▶ **WHAT IS BEING ASKED**: In the material below, find every line containing the string "word" and return it.

▶ **SOURCE MATERIAL**:

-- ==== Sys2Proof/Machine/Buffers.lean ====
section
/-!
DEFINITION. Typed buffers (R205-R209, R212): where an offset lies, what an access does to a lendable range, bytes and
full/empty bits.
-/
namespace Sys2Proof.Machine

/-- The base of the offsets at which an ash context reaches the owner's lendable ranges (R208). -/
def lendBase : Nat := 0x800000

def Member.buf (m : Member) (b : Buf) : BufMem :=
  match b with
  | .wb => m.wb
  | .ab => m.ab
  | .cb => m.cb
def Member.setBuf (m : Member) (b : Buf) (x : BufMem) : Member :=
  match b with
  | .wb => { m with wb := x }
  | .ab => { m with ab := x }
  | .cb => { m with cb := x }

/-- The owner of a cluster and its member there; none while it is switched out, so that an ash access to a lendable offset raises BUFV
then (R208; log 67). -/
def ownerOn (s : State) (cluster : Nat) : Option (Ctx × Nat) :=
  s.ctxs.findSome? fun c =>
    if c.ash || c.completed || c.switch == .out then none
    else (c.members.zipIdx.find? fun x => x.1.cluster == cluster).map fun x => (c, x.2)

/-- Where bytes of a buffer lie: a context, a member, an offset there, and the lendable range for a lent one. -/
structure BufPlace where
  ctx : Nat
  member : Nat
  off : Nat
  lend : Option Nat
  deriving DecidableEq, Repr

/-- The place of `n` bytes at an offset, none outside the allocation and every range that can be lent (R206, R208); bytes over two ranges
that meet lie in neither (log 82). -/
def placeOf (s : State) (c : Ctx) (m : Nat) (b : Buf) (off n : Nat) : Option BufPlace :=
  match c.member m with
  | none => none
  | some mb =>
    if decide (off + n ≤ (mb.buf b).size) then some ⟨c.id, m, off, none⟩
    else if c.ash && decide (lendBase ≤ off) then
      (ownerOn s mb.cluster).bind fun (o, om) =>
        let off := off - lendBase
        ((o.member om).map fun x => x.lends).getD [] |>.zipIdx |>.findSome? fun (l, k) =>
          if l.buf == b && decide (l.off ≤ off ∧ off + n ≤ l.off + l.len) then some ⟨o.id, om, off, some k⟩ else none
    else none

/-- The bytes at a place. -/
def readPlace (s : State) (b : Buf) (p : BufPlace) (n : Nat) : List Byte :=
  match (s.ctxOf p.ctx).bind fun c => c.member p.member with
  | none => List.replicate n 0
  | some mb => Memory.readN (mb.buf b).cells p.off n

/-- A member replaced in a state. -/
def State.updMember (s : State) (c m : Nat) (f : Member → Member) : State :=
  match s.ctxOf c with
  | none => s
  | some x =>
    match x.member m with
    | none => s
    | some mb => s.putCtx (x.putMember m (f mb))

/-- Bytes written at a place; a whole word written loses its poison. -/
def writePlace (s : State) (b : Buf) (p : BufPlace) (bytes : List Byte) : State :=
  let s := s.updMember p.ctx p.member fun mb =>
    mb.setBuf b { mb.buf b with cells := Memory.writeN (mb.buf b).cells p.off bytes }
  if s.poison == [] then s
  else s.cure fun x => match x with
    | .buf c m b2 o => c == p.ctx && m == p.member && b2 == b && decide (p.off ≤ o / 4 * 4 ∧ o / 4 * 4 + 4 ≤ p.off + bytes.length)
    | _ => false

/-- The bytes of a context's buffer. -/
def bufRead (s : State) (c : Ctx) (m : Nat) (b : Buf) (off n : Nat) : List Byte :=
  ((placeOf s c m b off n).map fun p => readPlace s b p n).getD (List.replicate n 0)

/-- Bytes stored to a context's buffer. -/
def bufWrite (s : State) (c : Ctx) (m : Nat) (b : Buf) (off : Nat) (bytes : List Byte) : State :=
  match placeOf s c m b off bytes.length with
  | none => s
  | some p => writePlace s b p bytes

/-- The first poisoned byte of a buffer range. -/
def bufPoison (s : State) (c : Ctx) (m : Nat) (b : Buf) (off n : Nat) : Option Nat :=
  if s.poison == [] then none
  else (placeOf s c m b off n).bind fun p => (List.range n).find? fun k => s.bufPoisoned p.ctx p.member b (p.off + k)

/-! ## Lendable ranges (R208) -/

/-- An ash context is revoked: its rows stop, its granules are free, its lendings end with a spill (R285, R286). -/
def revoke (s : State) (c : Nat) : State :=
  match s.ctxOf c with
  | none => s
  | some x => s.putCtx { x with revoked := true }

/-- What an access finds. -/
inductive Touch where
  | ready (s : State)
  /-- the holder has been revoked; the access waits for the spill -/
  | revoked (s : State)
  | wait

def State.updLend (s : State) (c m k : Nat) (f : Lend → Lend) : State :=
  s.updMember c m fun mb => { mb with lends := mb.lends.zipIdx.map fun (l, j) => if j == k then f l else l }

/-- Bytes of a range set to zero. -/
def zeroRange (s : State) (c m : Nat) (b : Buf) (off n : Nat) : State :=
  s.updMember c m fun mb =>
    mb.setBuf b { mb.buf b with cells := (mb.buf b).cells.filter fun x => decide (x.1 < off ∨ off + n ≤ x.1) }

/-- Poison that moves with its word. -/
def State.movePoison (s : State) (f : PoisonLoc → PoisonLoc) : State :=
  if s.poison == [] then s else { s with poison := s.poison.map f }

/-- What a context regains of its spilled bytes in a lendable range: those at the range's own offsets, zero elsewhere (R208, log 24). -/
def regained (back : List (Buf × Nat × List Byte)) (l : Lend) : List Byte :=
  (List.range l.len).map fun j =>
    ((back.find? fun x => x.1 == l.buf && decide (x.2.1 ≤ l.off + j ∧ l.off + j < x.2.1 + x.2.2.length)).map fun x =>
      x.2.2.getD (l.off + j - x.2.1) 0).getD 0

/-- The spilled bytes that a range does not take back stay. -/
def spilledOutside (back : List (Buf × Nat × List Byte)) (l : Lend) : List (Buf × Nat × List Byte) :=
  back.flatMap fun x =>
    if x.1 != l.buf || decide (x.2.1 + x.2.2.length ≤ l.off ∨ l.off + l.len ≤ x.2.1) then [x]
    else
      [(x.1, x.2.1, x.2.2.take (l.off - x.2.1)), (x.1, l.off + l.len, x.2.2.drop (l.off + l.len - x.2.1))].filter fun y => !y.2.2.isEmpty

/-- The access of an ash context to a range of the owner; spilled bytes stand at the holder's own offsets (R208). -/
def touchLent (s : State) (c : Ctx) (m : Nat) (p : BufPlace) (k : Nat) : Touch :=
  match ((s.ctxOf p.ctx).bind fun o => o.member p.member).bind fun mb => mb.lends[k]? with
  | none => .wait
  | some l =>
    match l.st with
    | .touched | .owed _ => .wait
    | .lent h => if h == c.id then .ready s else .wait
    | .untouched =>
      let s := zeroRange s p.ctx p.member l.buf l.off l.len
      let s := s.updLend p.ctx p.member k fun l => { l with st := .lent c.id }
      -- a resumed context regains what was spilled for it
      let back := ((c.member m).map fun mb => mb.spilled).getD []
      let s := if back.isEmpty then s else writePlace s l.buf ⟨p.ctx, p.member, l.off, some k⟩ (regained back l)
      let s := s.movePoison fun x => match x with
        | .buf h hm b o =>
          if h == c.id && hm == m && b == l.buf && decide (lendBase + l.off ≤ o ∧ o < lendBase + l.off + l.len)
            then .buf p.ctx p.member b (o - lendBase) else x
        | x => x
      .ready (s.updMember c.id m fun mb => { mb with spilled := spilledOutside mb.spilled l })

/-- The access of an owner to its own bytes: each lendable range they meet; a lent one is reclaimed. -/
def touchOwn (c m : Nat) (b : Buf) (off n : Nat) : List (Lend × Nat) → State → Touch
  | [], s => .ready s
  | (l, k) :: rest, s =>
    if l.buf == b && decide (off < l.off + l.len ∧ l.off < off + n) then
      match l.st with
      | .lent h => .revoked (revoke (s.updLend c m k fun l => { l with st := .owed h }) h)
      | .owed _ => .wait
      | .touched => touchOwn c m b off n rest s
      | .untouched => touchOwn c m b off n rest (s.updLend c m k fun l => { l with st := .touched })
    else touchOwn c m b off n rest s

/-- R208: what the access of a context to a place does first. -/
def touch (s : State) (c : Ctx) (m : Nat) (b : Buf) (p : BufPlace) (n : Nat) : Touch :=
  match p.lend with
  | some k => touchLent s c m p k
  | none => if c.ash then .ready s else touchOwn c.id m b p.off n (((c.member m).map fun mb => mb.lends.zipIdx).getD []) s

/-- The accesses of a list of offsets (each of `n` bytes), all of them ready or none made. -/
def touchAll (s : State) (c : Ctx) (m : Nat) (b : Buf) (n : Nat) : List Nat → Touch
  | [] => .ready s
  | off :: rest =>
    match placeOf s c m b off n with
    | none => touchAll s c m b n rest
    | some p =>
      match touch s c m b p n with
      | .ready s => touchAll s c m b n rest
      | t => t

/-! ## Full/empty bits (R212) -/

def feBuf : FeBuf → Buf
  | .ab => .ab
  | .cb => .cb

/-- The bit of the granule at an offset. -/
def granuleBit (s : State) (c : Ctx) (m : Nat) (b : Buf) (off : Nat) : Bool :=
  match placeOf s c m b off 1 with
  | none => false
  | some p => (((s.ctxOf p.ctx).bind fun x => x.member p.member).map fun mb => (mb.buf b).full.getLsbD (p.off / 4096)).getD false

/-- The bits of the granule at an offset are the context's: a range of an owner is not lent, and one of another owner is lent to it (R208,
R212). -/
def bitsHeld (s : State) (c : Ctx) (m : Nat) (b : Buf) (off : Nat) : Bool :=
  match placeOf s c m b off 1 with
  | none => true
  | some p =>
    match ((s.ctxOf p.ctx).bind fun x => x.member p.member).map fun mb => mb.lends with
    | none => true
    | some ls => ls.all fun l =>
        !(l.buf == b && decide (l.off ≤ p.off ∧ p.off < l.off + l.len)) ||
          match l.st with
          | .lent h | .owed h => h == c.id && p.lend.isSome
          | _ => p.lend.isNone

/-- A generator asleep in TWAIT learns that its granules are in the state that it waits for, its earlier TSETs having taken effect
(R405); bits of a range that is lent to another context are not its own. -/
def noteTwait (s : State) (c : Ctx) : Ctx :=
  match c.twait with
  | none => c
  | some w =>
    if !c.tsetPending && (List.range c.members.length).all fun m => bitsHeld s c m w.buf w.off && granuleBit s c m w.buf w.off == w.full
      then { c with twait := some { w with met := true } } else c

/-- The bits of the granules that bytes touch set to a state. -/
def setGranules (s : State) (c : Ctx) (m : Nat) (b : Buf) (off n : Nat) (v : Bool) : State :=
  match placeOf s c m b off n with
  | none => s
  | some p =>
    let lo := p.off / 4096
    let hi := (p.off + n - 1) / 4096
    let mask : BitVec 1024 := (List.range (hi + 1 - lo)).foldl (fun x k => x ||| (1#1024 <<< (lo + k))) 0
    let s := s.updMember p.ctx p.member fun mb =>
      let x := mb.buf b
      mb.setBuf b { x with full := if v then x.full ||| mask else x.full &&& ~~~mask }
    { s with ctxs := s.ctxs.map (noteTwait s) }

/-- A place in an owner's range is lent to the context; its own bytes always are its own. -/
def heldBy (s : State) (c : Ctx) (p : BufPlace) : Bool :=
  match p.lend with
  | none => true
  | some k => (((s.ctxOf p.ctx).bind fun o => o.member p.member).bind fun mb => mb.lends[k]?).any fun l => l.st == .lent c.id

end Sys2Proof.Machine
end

▶ **FINISHED EXERCISE**:
/-- Bytes written at a place; a whole word written loses its poison. -/
/-- Poison that moves with its word. -/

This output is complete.